Ничто так не похоже на войну, как охота. Поэтому султан сам возглавляет охоту, сам гонит зверя и наблюдает, чтобы никто не уклонялся от своих обязанностей. Вставать рано, переносить холод, жару, дождь, одолевать бездорожье, быть каждую минуту готовым не просто к убийству, но порой и к схватке, к смертельному поединку, когда напуганный или раненый зверь бросается на тебя, чтобы в твоей гибели найти себе спасение, есть ячменный хлеб и то, что сам добыл на охоте, пить воду из ручьев, а то и из болот.

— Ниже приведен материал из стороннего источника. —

theorem State.keep_does {W : Nat} {o : State} {s : State} (x1 : Bool) (x2 : Nat) (x3 : Nat) (hW : Within 0x4000000000000000000000000000000000000000000000000000000000000000000000000000000000000000000000000000000000000000000000000000000000000000000000000000000000000000000000000000000000000000000000000000000000000000000000000000000000000000000000000000000000000 W) (h : Does W o s) :
    Does W o (State.keep s x1 x2 x3) := by
  have up := hW.up
  have ub := hW.ub
  have b1010 := ub 1010 (by decide)
  unfold State.keep
  repeat' first
    | with_reducible assumption
    | exact up _ (by decide)
    | exact ub _ (by decide)
    | exact fun _ => ub _ (by decide)
    | intro _
    | with_reducible (apply Does.ite)
    | (fail_if_no_progress extract_lets)
    | (fail_if_no_progress (with_reducible refine Does.mk' ?_ (by with_reducible rfl)))

theorem State.duplicate_does {W : Nat} {o : State} {s : State} (x1 : Bool) (x2 : Nat) (hW : Within 0x2000000000000000000000000000000000000000000000000000000000000000000000000000000000000000000000000000000000000000000000000000000000000000000000000000000000000000000000000000000000000000000000000000000000000000000000104000000000000000000000000000000000000 W) (h : Does W o s) :
    Does W o (State.duplicate s x1 x2) := by
  have up := hW.up
  have ub := hW.ub
  unfold State.duplicate
  repeat' first
    | with_reducible assumption
    | exact up _ (by decide)
    | exact ub _ (by decide)
    | exact fun _ => ub _ (by decide)
    | intro _
    | with_reducible (apply State.inc_does)
    | with_reducible (apply State.queueMsg_does)
    | with_reducible (apply Does.ite)
    | (fail_if_no_progress extract_lets)
    | (fail_if_no_progress (with_reducible refine Does.mk' ?_ (by with_reducible rfl)))
    | split
    | dsimp only

theorem State.msgBad_does {W : Nat} {o : State} {s : State} (x1 : Fld) (x2 : Bool) (x3 : Nat) (x4 : Nat) (x5 : Nat) (hW : Within 0x2000000000000000000000000000000000000000000000000000000000000000000000000000000000000000000000000000000000000000000000000000000000000000000000000000000000000000000000000000000000000000000000000000000000000000000000100000000000000000000000000000000000000 W) (h : Does W o s) (bx1 : x1.id < 1000 → Nat.testBit W x1.id = true) :
    Does W o (State.msgBad s x1 x2 x3 x4 x5) := by
  have up := hW.up
  have ub := hW.ub
  unfold State.msgBad
  repeat' first
    | with_reducible assumption
    | exact up _ (by decide)
    | exact ub _ (by decide)
    | exact fun _ => ub _ (by decide)
    | intro _
    | with_reducible (apply State.inc_does)
    | with_reducible (apply State.ack_does)
    | with_reducible (apply Does.ite)
    | (fail_if_no_progress extract_lets)
    | (fail_if_no_progress (with_reducible refine Does.mk' ?_ (by with_reducible rfl)))

theorem State.msgRecord_does {W : Nat} {o : State} {s : State} (x1 : Rec) (f2 : State → State) (hW : Within 0x20801200000000000000000000000000000000000000000000000000001800003030000010010000000000000000000000000000000010000001000000000000000000000000000000000000000000000000000000000000000000000000000000000000000000000000000000000000000000000016000000000000000000000 W) (h : Does W o s) (hf2 : ∀ y0, Does W o y0 → Does W o (f2 y0)) :
    Does W o (State.msgRecord s x1 f2) := by
  have up := hW.up
  have ub := hW.ub
  unfold State.msgRecord
  repeat' first
    | with_reducible assumption
    | exact up _ (by decide)
    | exact ub _ (by decide)
    | exact fun _ => ub _ (by decide)
    | intro _
    | with_reducible (apply State.recFor_does)
    | with_reducible (apply State.recOk_does)
    | with_reducible (apply hf2)
    | with_reducible (apply Does.ite)
    | (fail_if_no_progress extract_lets)
    | (fail_if_no_progress (with_reducible refine Does.mk' ?_ (by with_reducible rfl)))

theorem State.codeRecord_does {W : Nat} {o : State} {s : State} (x1 : Nat) (x2 : Rec) (f3 : Msg → State → State) (hW : Within 0x20801200000000000000000000000000000000000000000000000000001800003030000010010000000000000000000000000000000010000001000000000000000000000000000000000000000000000000000000000000000000000000000000000000000000000000000000000000000000000016000000000000000000000 W) (h : Does W o s) (hf3 : ∀ y0 y1, Does W o y1 → Does W o (f3 y0 y1)) :
    Does W o (State.codeRecord s x1 x2 f3) := by
  have up := hW.up
  have ub := hW.ub
  unfold State.codeRecord
  repeat' first
    | with_reducible assumption
    | exact up _ (by decide)
    | exact ub _ (by decide)
    | exact fun _ => ub _ (by decide)
    | intro _
    | with_reducible (apply State.msgRecord_does)
    | with_reducible (apply hf3)
    | with_reducible (apply Does.ite)
    | (fail_if_no_progress extract_lets)
    | (fail_if_no_progress (with_reducible refine Does.mk' ?_ (by with_reducible rfl)))
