-- ==== Sys2Proof/Laws/DRx.lean ====
section
/-! SUPPORT. What the operations of Rx can change. -/

set_option linter.unreachableTactic false
set_option linter.unusedTactic false
set_option linter.unusedVariables false
set_option Elab.async false

namespace Sys2Proof.Machine

theorem acqGainSettled_does {W : Nat} {o : State} (x0 : Nat) {s : State} (hW : Within 0x180000000000 W) (h : Does W o s) :
    Does W o (acqGainSettled x0 s) := by
  have up := hW.up
  have ub := hW.ub
  unfold acqGainSettled
  repeat' first
    | with_reducible assumption
    | exact up _ (by decide)
    | exact ub _ (by decide)
    | exact fun _ => ub _ (by decide)
    | intro _
    | with_reducible (unfold acqFld)
    | with_reducible (apply State.wr_does)
    | with_reducible (apply Does.ite)
    | (fail_if_no_progress extract_lets)
    | (fail_if_no_progress (with_reducible refine Does.mk' ?_ (by with_reducible rfl)))
    | split
    | dsimp only

theorem acqCdFound_does {W : Nat} {o : State} (x0 : Nat) (x1 : Nat) {s : State} (hW : Within 0x1e0000000000 W) (h : Does W o s) :
    Does W o (acqCdFound x0 x1 s) := by
  have up := hW.up
  have ub := hW.ub
  unfold acqCdFound
  repeat' first
    | with_reducible assumption
    | exact up _ (by decide)
    | exact ub _ (by decide)
    | exact fun _ => ub _ (by decide)
    | intro _
    | with_reducible (unfold acqFld)
    | with_reducible (apply State.wr_does)
    | with_reducible (apply Does.ite)
    | (fail_if_no_progress extract_lets)
    | (fail_if_no_progress (with_reducible refine Does.mk' ?_ (by with_reducible rfl)))
    | split
    | dsimp only

theorem acqCdHintMiss_does {W : Nat} {o : State} (x0 : Nat) {s : State} (hW : Within 0x1000000000000000000000000000000000000000000000000000000000000000000000000000000000000000000000000000000000000000000000000000000000000000000000000000000000000000000000000000000000000000000000000000000000000000000000000000000000000000000000000000000000000 W) (h : Does W o s) :
    Does W o (acqCdHintMiss x0 s) := by
  have up := hW.up
  have ub := hW.ub
  have b1008 := ub 1008 (by decide)
  unfold acqCdHintMiss
  repeat' first
    | with_reducible assumption
    | exact up _ (by decide)
    | exact ub _ (by decide)
    | exact fun _ => ub _ (by decide)
    | intro _
    | with_reducible (apply Does.ite)
    | (fail_if_no_progress extract_lets)
    | (fail_if_no_progress (with_reducible refine Does.mk' ?_ (by with_reducible rfl)))

theorem acqFreqAcquired_does {W : Nat} {o : State} (x0 : Nat) {s : State} (hW : Within 0x180000000000 W) (h : Does W o s) :
    Does W o (acqFreqAcquired x0 s) := by
  have up := hW.up
  have ub := hW.ub
  unfold acqFreqAcquired
  repeat' first
    | with_reducible assumption
    | exact up _ (by decide)
    | exact ub _ (by decide)
    | exact fun _ => ub _ (by decide)
    | intro _
    | with_reducible (unfold acqFld)
    | with_reducible (apply State.wr_does)
    | with_reducible (apply Does.ite)
    | (fail_if_no_progress extract_lets)
    | (fail_if_no_progress (with_reducible refine Does.mk' ?_ (by with_reducible rfl)))
    | split
    | dsimp only

theorem acqEqConverged_does {W : Nat} {o : State} (x0 : Nat) {s : State} (hW : Within 0x20001200000000000000000000000000000000000000000000000000001800003030000000000000000000000000000000000000000010000001000000000000000000000000000000000000000000000000000000000000000000000000000000000000000000000000000000000000000000000000000000800180000000000 W) (h : Does W o s) :
    Does W o (acqEqConverged x0 s) := by
  have up := hW.up
  have ub := hW.ub
  unfold acqEqConverged
  repeat' first
    | with_reducible assumption
    | exact up _ (by decide)
    | exact ub _ (by decide)
    | exact fun _ => ub _ (by decide)
    | intro _
    | with_reducible (unfold acqFld)
    | with_reducible (apply State.wr_does)
    | with_reducible (apply State.tryTrack_does)
    | with_reducible (apply Does.ite)
    | (fail_if_no_progress extract_lets)
    | (fail_if_no_progress (with_reducible refine Does.mk' ?_ (by with_reducible rfl)))
    | split
    | dsimp only

theorem State.carrierBack_does {W : Nat} {o : State} {s : State} (x1 : Nat) (x2 : Nat) (hW : Within 0x2885fe0000000000000000000000000000000000000000000000000000180000303000058000080000000000000000000000000000001000000100000000000000000000000000000000000000000000000000000000000006040000000000000000000000000000000000060000020908c210004380020000800580019840000 W) (h : Does W o s) :
    Does W o (State.carrierBack s x1 x2) := by
  have up := hW.up
  have ub := hW.ub
  unfold State.carrierBack
  repeat' first
    | with_reducible assumption
    | exact up _ (by decide)
    | exact ub _ (by decide)
    | exact fun _ => ub _ (by decide)
    | intro _
    | with_reducible (apply State.carrierTo_does)
    | with_reducible (apply State.ctrlLost_does)
    | with_reducible (apply Does.ite)
    | (fail_if_no_progress extract_lets)
    | (fail_if_no_progress (with_reducible refine Does.mk' ?_ (by with_reducible rfl)))

theorem acqStateOverrun_does {W : Nat} {o : State} (x0 : Nat) {s : State} (hW : Within 0x2885fe0000000000000000000000000000000000000000000000000000180000303000058000080000000000000000000000000000001000000100000000000000000000000000000000000000000000000000000000000006040000000000000000000000000000000000060000020908c210004380020000820580019840000 W) (h : Does W o s) :
    Does W o (acqStateOverrun x0 s) := by
  have up := hW.up
  have ub := hW.ub
  unfold acqStateOverrun
  repeat' first
    | with_reducible assumption
    | exact up _ (by decide)
    | exact ub _ (by decide)
    | exact fun _ => ub _ (by decide)
    | intro _
    | with_reducible (apply State.inc_does)
    | with_reducible (apply State.carrierBack_does)
    | with_reducible (apply Does.ite)
    | (fail_if_no_progress extract_lets)
    | (fail_if_no_progress (with_reducible refine Does.mk' ?_ (by with_reducible rfl)))

theorem coefBankWrite_does {W : Nat} {o : State} (x0 : Bool) (x1 : Nat) (x2 : Nat) (x3 : Nat) (x4 : Nat) {s : State} (hW : Within 0x20000200000000000000000000000000000000000800000000000000001800003030000000000000000000000000000000000000000010000001000000000000000000000000000000000000000000000000000000000000000000000000000000000000000000000000000000000000000000000000000000000000000000000 W) (h : Does W o s) :
    Does W o (coefBankWrite x0 x1 x2 x3 x4 s) := by
  have up := hW.up
  have ub := hW.ub
  unfold coefBankWrite
  repeat' first
    | with_reducible assumption
    | exact up _ (by decide)
    | exact ub _ (by decide)
    | exact fun _ => ub _ (by decide)
    | intro _
    | with_reducible (apply State.raise_does)
    | with_reducible (apply State.wr_does)
    | with_reducible (apply Does.ite)
    | (fail_if_no_progress extract_lets)
    | (fail_if_no_progress (with_reducible refine Does.mk' ?_ (by with_reducible rfl)))

theorem rsExpectWrite_does {W : Nat} {o : State} (x0 : Nat) {s : State} (hW : Within 0x2885fe0000000000000000000000000000000000000000000000000000180000303000058000080000000000000000000000000000001000000100000000000000000000000000000000000000000000000000000000000006040000000000000000000000000000000000060000020908c210004380020000800780019840000 W) (h : Does W o s) :
    Does W o (rsExpectWrite x0 s) := by
  have up := hW.up
  have ub := hW.ub
  unfold rsExpectWrite
  repeat' first
    | with_reducible assumption
    | exact up _ (by decide)
    | exact ub _ (by decide)
    | exact fun _ => ub _ (by decide)
    | intro _
    | with_reducible (apply State.wr_does)
    | with_reducible (apply State.changeRate_does)
    | with_reducible (apply Does.ite)
    | (fail_if_no_progress extract_lets)
    | (fail_if_no_progress (with_reducible refine Does.mk' ?_ (by with_reducible rfl)))

theorem State.takeBlock_does {W : Nat} {o : State} {s : State} (x1 : Blk) (hW : Within 0x1000000000000000000000000000000000000000000000000000000000000000000000000000000000000000000000000000000000000000000000000000000000000000000000000000000000000000000000000000000000000000000000000000000000000000000000000000000000000000000000000000000000000 W) (h : Does W o s) :
    Does W o (State.takeBlock s x1) := by
  have up := hW.up
  have ub := hW.ub
  have b1008 := ub 1008 (by decide)
  unfold State.takeBlock
  repeat' first
    | with_reducible assumption
    | exact up _ (by decide)
    | exact ub _ (by decide)
    | exact fun _ => ub _ (by decide)
    | intro _
    | with_reducible (apply Does.ite)
    | (fail_if_no_progress extract_lets)
    | (fail_if_no_progress (with_reducible refine Does.mk' ?_ (by with_reducible rfl)))
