theorem safeClr_does {W : Nat} {o : State} (x0 : Bool) {s : State} (hW : Within 0x210002000000000000000000000000000000000000000000000000fff018080cb030000000000000000000000000000000000000000010000001000000000000000000000000000000000000000000000000000000000000000000000000000000000000000000000000000000000000000000000000000000000000000000000 W) (h : Does W o s) :
    Does W o (safeClr x0 s) := by
  have up := hW.up
  have ub := hW.ub
  have b1020 := ub 1020 (by decide)
  unfold safeClr
  repeat' first
    | with_reducible assumption
    | exact up _ (by decide)
    | exact ub _ (by decide)
    | exact fun _ => ub _ (by decide)
    | intro _
    | with_reducible (apply State.clrRefused_does)
    | with_reducible (apply State.wr_does)
    | with_reducible (apply State.emptyRecords_does)
    | with_reducible (apply Does.ite)
    | (fail_if_no_progress extract_lets)
    | (fail_if_no_progress (with_reducible refine Does.mk' ?_ (by with_reducible rfl)))

theorem State.safeLeave_does {W : Nat} {o : State} {s : State} (hW : Within 0x29000200000000000000000000000000000000000000000000000000001800037030000000000000000000000000000000000000000010000001000000000000000000000000000000000000000000000000000000000000000000000000000000000000000000000000000040000000020000000000000000000000000000000 W) (h : Does W o s) :
    Does W o (State.safeLeave s) := by
  have up := hW.up
  have ub := hW.ub
  have b1020 := ub 1020 (by decide)
  unfold State.safeLeave
  repeat' first
    | with_reducible assumption
    | exact up _ (by decide)
    | exact ub _ (by decide)
    | exact fun _ => ub _ (by decide)
    | intro _
    | with_reducible (apply State.wr_does)
    | with_reducible (apply State.errSettle_does)
    | with_reducible (apply State.raise_does)
    | with_reducible (apply State.updTxdis_does)
    | with_reducible (apply Does.ite)
    | (fail_if_no_progress extract_lets)
    | (fail_if_no_progress (with_reducible refine Does.mk' ?_ (by with_reducible rfl)))

theorem State.selfFault_does {W : Nat} {o : State} {s : State} (hW : Within 0x2901a20000000000000000000000000000000000000000000000000000780003f030000000000000000000000000000000000000000010000001000000000000000000000000000000000000000000000000000000000000060400000000000000000000000000000000000680000000020000000000000000000000000000000 W) (h : Does W o s) :
    Does W o (State.selfFault s) := by
  have up := hW.up
  have ub := hW.ub
  have b1020 := ub 1020 (by decide)
  unfold State.selfFault
  repeat' first
    | with_reducible assumption
    | exact up _ (by decide)
    | exact ub _ (by decide)
    | exact fun _ => ub _ (by decide)
    | intro _
    | with_reducible (apply State.raise_does)
    | with_reducible (apply State.safeEntry_does)
    | with_reducible (apply State.wr_does)
    | with_reducible (apply Does.ite)
    | (fail_if_no_progress extract_lets)
    | (fail_if_no_progress (with_reducible refine Does.mk' ?_ (by with_reducible rfl)))

theorem collectorSelfFault_does {W : Nat} {o : State} {s : State} (hW : Within 0x2901a20000000000000000000000000000000000000000000000000000780003f030000000000000000000000000000000000000000010000001000000000000000000000000000000000000000000000000000000000000060400000000000000000000000000000000000680000000020000000000000000000000000000000 W) (h : Does W o s) :
    Does W o (collectorSelfFault s) := by
  have up := hW.up
  have ub := hW.ub
  unfold collectorSelfFault
  repeat' first
    | with_reducible assumption
    | exact up _ (by decide)
    | exact ub _ (by decide)
    | exact fun _ => ub _ (by decide)
    | intro _
    | with_reducible (apply State.selfFault_does)
    | with_reducible (apply Does.ite)
    | (fail_if_no_progress extract_lets)
    | (fail_if_no_progress (with_reducible refine Does.mk' ?_ (by with_reducible rfl)))

theorem fltHeartbeatLoss_does {W : Nat} {o : State} {s : State} (hW : Within 0x9000000000000000000000000000000000000000000000000000000000000020000000000000000000000000000000000000000000000000000000000000000000000000000000000000000000000000000000000000000000000000000000000000000000000000000000000000000000000000000000000000000000000000 W) (h : Does W o s) :
    Does W o (fltHeartbeatLoss s) := by
  have up := hW.up
  have ub := hW.ub
  have b1020 := ub 1020 (by decide)
  have b1023 := ub 1023 (by decide)
  unfold fltHeartbeatLoss
  repeat' first
    | with_reducible assumption
    | exact up _ (by decide)
    | exact ub _ (by decide)
    | exact fun _ => ub _ (by decide)
    | intro _
    | with_reducible (apply State.wr_does)
    | with_reducible (apply Does.ite)
    | (fail_if_no_progress extract_lets)
    | (fail_if_no_progress (with_reducible refine Does.mk' ?_ (by with_reducible rfl)))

Кратчайший путь насыщения для человека – хлеб и мясо. Так и жизнь. Никаких отклонений. Для султана хлебом была власть, мясо должен был добывать на охоте или на войне. Сорок тысяч спахиев, сотни вельмож, три тысячи телохранителей и отборных янычар сопровождали Сулеймана в лесах Фракии. А на их стрелы и копья гнали зверя десятки тысяч загонщиков, поднятых со всех сел этого края. Эти люди даже платили меньшие налоги в султанскую казну за то, что должны были прислуживать на охоте, заготовляли сено и клевер для тысяч коней и верблюдов, были конюхами, верблюжатниками, псарями, сокольничими, загонщиками.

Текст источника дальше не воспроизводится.